Frequently Asked Questions
Does APScheduler work with asyncio and FastAPI?
Yes -- use AsyncIOScheduler instead of BackgroundScheduler. In a FastAPI app, start the scheduler in the startup event and shut it down in shutdown: @app.on_event("startup") calls scheduler.start(). Job functions should be regular functions or async coroutines depending on your use case. APScheduler 4.x (currently in beta) is a full async rewrite -- check the docs for the latest stable version.

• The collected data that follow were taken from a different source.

/-- The rows of BOOT: Each row of R81 from the clocks to the start of TICK, done when the rows before it are done, leaves its
result and the next row due: clock lock, journal scan, the Zenou-S image (selected and started, or the hold of R83), the PFC
start with the measured bulk voltage, the configuration with SYS_READY.CFG, and TICK with SYS_READY.TICK and system time from 0.
The application image, the zeroing of DRAM, the start and the end of the offset calibration and the release of the cores follow
in the order of R81: DRAM reads 0 and SYS_READY.DRAM sets, the calibration lasts exactly 120 ms with CALBUSY set and then sets
SYS_READY.ADC and CALDONE, and the release leaves the mode STANDBY and starts every Zenou-A core that SYS_CORERST does not hold
and no reset of its own still runs on, unless no application image is valid. Under its clause's conditions on the state and the
operands alone, exec answers a next state with the command's own effect: bootClockLock, bootJournalScan, bootSafetyImage,
bootPfcStart, bootConfigRead, bootTickStart, bootAppImage, bootDramInit, adcCalibrationStart, adcCalibrationDone,
bootCoreRelease. Where a clause rests on a choice or a reading of the model and not on a rule, it is that of log entries 13
(DESIGN CHOICE), 24 (DEDUCED), 25 (DEDUCED), 26 (DEDUCED), 28 (DESIGN CHOICE), 42 (DEDUCED), 46 (DESIGN CHOICE), 47 (DEDUCED),
64 (DEDUCED), 72 (DEDUCED), 79 (DEDUCED), 128 (DESIGN CHOICE). (R81; R83; R84; R92; R105; R469; R564; R74; R97; R172; R435;
R566) -/
def Obligations.BootRows : Prop :=
  ∀ (s : State) (bulk : Word) (tb : Word) (codes : List Nat) (a : Nat),
    (s.bootAtRow 1 = true →
      ∃ u, exec (.bootClockLock) s = .next u ∧ u.bootStage = 2 ∧ u.dueIn (ms 2) .bootJournalScan = true ∧ u.regs = s.regs ∧ sameMem s u) ∧
    (s.bootAtRow 2 = true →
      ∃ u, exec (.bootJournalScan) s = .next u ∧ u.bootStage = 3 ∧ u.dueIn (ms 3) .bootSafetyImage = true ∧ sameRegs (blocks [0x800, 0x80E, 0x813, 0xC00]) s u ∧ sameMem s u) ∧
    (s.bootAtRow 3 = true →
      ∃ u, exec (.bootSafetyImage) s = .next u ∧ (u.bootStage = 4 ∨ u.bootStage = 5) ∧ (u.bit F.SYS_BOOTSTAT_HOLD = true ∨ (u.core 4).run = .running)) ∧
    (s.bootAtRow 4 = true → s.auxOn = false →
      ∃ u, exec (.bootPfcStart bulk tb) s = .next u ∧ u.auxOn = true ∧ u.reg A.PWR_VBULK = bulk ∧ u.bit F.PWR_STATUS_PFCRUN = true ∧ (s.bit F.SYS_BOOTSTAT_HOLD = false → u.bootStage = 5 ∧ u.dueIn (ms 7) .bootConfigRead = true) ∧ sameRegs (blocksIcu [0x800, 0x803, 0x807, 0x809, 0x80A, 0x80B, 0x810, 0x811, 0x812, 0xC00]) s u ∧ sameBytes s.recordPlace s u) ∧
    (s.bootAtRow 5 = true →
      ∃ u, exec (.bootConfigRead) s = .next u ∧ u.bootStage = 6 ∧ u.bit F.SYS_READY_CFG = true ∧ u.dueIn (ms 1) .bootTickStart = true) ∧
    (s.bootAtRow 6 = true →
      ∃ u, exec (.bootTickStart) s = .next u ∧ u.bootStage = 7 ∧ u.bit F.SYS_READY_TICK = true ∧ u.bit F.TICK_STATUS_RUNNING = true ∧ u.reg A.SYSTIME_NS = 0 ∧ u.epoch = 0 ∧ u.dueIn (ms 4) .bootAppImage = true ∧ sameRegs (blocksIcu [0x800, 0x802, 0x803, 0x807, 0x80A, 0x810]) s u ∧ sameMem s u) ∧
    (s.bootAtRow 7 = true →
      ∃ u, exec (.bootAppImage) s = .next u ∧ u.bootStage = 8 ∧ u.dueIn (ms 31) .bootDramInit = true) ∧
    (s.bootAtRow 8 = true → 0x20000000 ≤ a → a < 0x40000000 → s.tornAt a = none →
      ∃ u, exec (.bootDramInit) s = .next u ∧ u.byte a = 0 ∧ u.bit F.SYS_READY_DRAM = true ∧ u.bootStage = 9 ∧ u.dueIn (ms 140) .adcCalibrationStart = true ∧ sameBytes inDram s u ∧ sameRegs (blocksIcu [0x800, 0x803, 0x807, 0x80A, 0x810]) s u) ∧
    (s.bootAtRow 9 = true →
      ∃ u, exec (.adcCalibrationStart) s = .next u ∧ u.bootStage = 11 ∧ u.calAt = s.now ∧ u.bit F.ADC_STATUS_CALBUSY = true ∧ (s.calGood = false → u.bit F.ADC_STATUS_TRIM_MISSING = true) ∧ sameRegs (blocks [0x805]) s u ∧ sameMem s u) ∧
    (s.bootAtRow 11 = true → s.calAt + ms 120 ≤ s.now →
      ∃ u, exec (.adcCalibrationDone codes) s = .next u ∧ u.bootStage = 12 ∧ u.bit F.SYS_READY_ADC = true ∧ u.bit F.ADC_STATUS_CALDONE = true ∧ u.bit F.ADC_STATUS_CALBUSY = false ∧ (s.bit F.SYS_BOOTSTAT_HOLD = false → u.dueIn (ms 5) .bootCoreRelease = true) ∧ sameRegs (blocksIcu [0x800, 0x803, 0x805, 0x807, 0x80A, 0x810]) s u ∧ sameMem s u) ∧
    (s.bootAtRow 11 = true → s.now < s.calAt + ms 120 →
      ∃ u, exec (.adcCalibrationDone codes) s = .next u ∧ u.bootStage = 11 ∧ u.dueIn (s.calAt + ms 120 - s.now) (.adcCalibrationDone codes) = true ∧ sameRegs (blocksIcu [0x800, 0x803, 0x805, 0x807, 0x80A, 0x810]) s u ∧ sameMem s u) ∧
    (s.bootAtRow 12 = true → s.bit F.SYS_BOOTSTAT_HOLD = false →
      ∃ u, exec (.bootCoreRelease) s = .next u ∧ u.mode = .standby ∧ u.bootStage = 13 ∧ (s.bit F.SYS_BOOTSTAT_APP_IMG_BAD = false → ∀ c : Fin 4, s.bitAt F.SYS_CORERST_HOLD c = false → s.due (.coreResetRelease c) = false → (u.core c).run = .running ∧ (u.core c).pc = BitVec.ofNat 48 (isramBase c)) ∧ sameRegs (blocksIcu [0x800, 0x803, 0x807, 0x80A, 0x80B, 0x810, 0x811, 0x812, 0xC00]) s u ∧ sameMem s u)

/-- Entering DORMANT, and waking from it: When the entry completes, with no core waiting for a far transaction, the mode is
DORMANT, the pads are held and the save image is marked valid; a wake source then active begins the exit with its sources in
AON_WAKESTAT; a valid image is restored and consumed, a bad one gives a WAKE_FAIL reset; the completed wake leaves STANDBY with
TICK running; and 0xA5 written to AON_PADREL releases the pads. Under its clause's conditions on the state and the operands
alone, exec answers a next state with the command's own effect: dormantEntryComplete, wake, wakeRestore, wakeComplete,
padRelease. Where a clause rests on a choice or a reading of the model and not on a rule, it is that of log entries 13 (DESIGN
CHOICE), 26 (DEDUCED), 35 (DEDUCED), 36 (DEDUCED), 37 (DEDUCED), 42 (DEDUCED), 64 (DEDUCED), 152 (DESIGN CHOICE). (R579; R581;
R585; R587; R588; R590) -/
def Obligations.DormantAndWake : Prop :=
  ∀ (s : State) (t : Nat) (w : Writer) (v : Word),
    (s.dormAt = some t → (∀ c : Fin 5, (s.core c).run ≠ .stalled) →
      ∃ u, exec (.dormantEntryComplete) s = .next u ∧ u.mode = .dormant ∧ u.bit F.AON_PADREL_HELD = true ∧ u.bit F.AON_SAVESTAT_VALID = true) ∧
    (s.mode = .dormant → s.wakeAt = none → s.wakeSources ≠ 0 → s.fromShutdown = false →
      ∃ u, exec (.wake) s = .next u ∧ u.wakeAt = some s.now ∧ u.reg A.AON_WAKESTAT = s.wakeSources ∧ u.dueIn (us 2090) .wakeRestore = true) ∧
    (s.wakeAt = some t →
      ∃ u, exec (.wakeRestore) s = .next u ∧ (if s.bit F.AON_SAVESTAT_VALID && s.imageGood then u.bit F.AON_SAVESTAT_RESTORED = true ∧ u.bit F.AON_SAVESTAT_VALID = false ∧ u.dueIn (us 310) .wakeComplete = true else u.mode = .boot ∧ u.reg A.SYS_RSTCAUSE = 256)) ∧
    (s.wakeAt = some t →
      ∃ u, exec (.wakeComplete) s = .next u ∧ u.mode = .standby ∧ u.wakeAt = none ∧ u.dormAt = none ∧ u.bit F.TICK_STATUS_RUNNING = true ∧ sameRegs (blocksIcu [0x800, 0x802, 0x803, 0x807, 0x809, 0x80A, 0x80B, 0x810, 0x811, 0x812, 0xC00]) s u ∧ sameMem s u) ∧
    (s.operating = true → isCore w = true → s.bit F.AON_PADREL_HELD = true →
      ∃ u, exec (.padRelease w v) s = .next u ∧ u.bit F.AON_PADREL_HELD = decide (getBits v 0 8 ≠ 0xA5) ∧ sameRegs (blocks [0x810]) s u ∧ sameMem s u)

What happens to jobs that are missed while my process is down?
With in-memory job stores, missed jobs are lost. With a persistent job store (SQLAlchemy, MongoDB), the jobs are remembered but the behavior on restart depends on coalesce and misfire_grace_time settings. coalesce=True runs missed jobs once; coalesce=False runs each missed instance. misfire_grace_time sets a deadline -- if a job is missed by more than this many seconds, it is skipped entirely.
How do I schedule jobs in a specific timezone?
Pass timezone to the trigger: scheduler.add_job(func, "cron", hour=8, timezone="Australia/Sydney"). You can also set a default timezone on the scheduler itself: BackgroundScheduler(timezone="UTC"). Always use timezone-aware scheduling in production -- naive datetime handling causes subtle bugs around daylight saving transitions.
Can I run APScheduler across multiple processes or servers?
Not directly with the background scheduler -- each process runs its own independent scheduler. For true distributed scheduling across multiple workers, use Celery Beat (backed by Redis or RabbitMQ) or APScheduler with a shared PostgreSQL job store combined with row-level locking. APScheduler's SQLAlchemy job store supports a tableschema for multi-process sharing, but it requires careful configuration to avoid duplicate job execution.
How do I pause, resume, or remove a job at runtime?
Use the job's ID: scheduler.pause_job("my_job_id"), scheduler.resume_job("my_job_id"), and scheduler.remove_job("my_job_id"). You can also get a job object and call methods on it: job = scheduler.get_job("my_job_id") then job.pause(). Build a simple admin endpoint in your web app that calls these methods to control job scheduling at runtime without a restart.
Conclusion
APScheduler brings cron-style scheduling inside your Python application, where it belongs. The three trigger types -- interval for repeated tasks, cron for time-of-day scheduling, and date for one-off jobs -- cover virtually every scheduling need. Add event listeners for error alerting, use the SQLAlchemy job store for persistence across restarts, and integrate with Flask or FastAPI using the background scheduler and atexit.
The real-life Flask example demonstrates the complete pattern: initialize the scheduler at module level, register jobs with IDs so they can be managed at runtime, start it once, and register an atexit handler. For production, add a persistent job store and proper timezone configuration from the start -- these are the two settings that cause the most pain when retrofitted later.
For the full API reference and advanced features like executors and job stores, see the APScheduler documentation.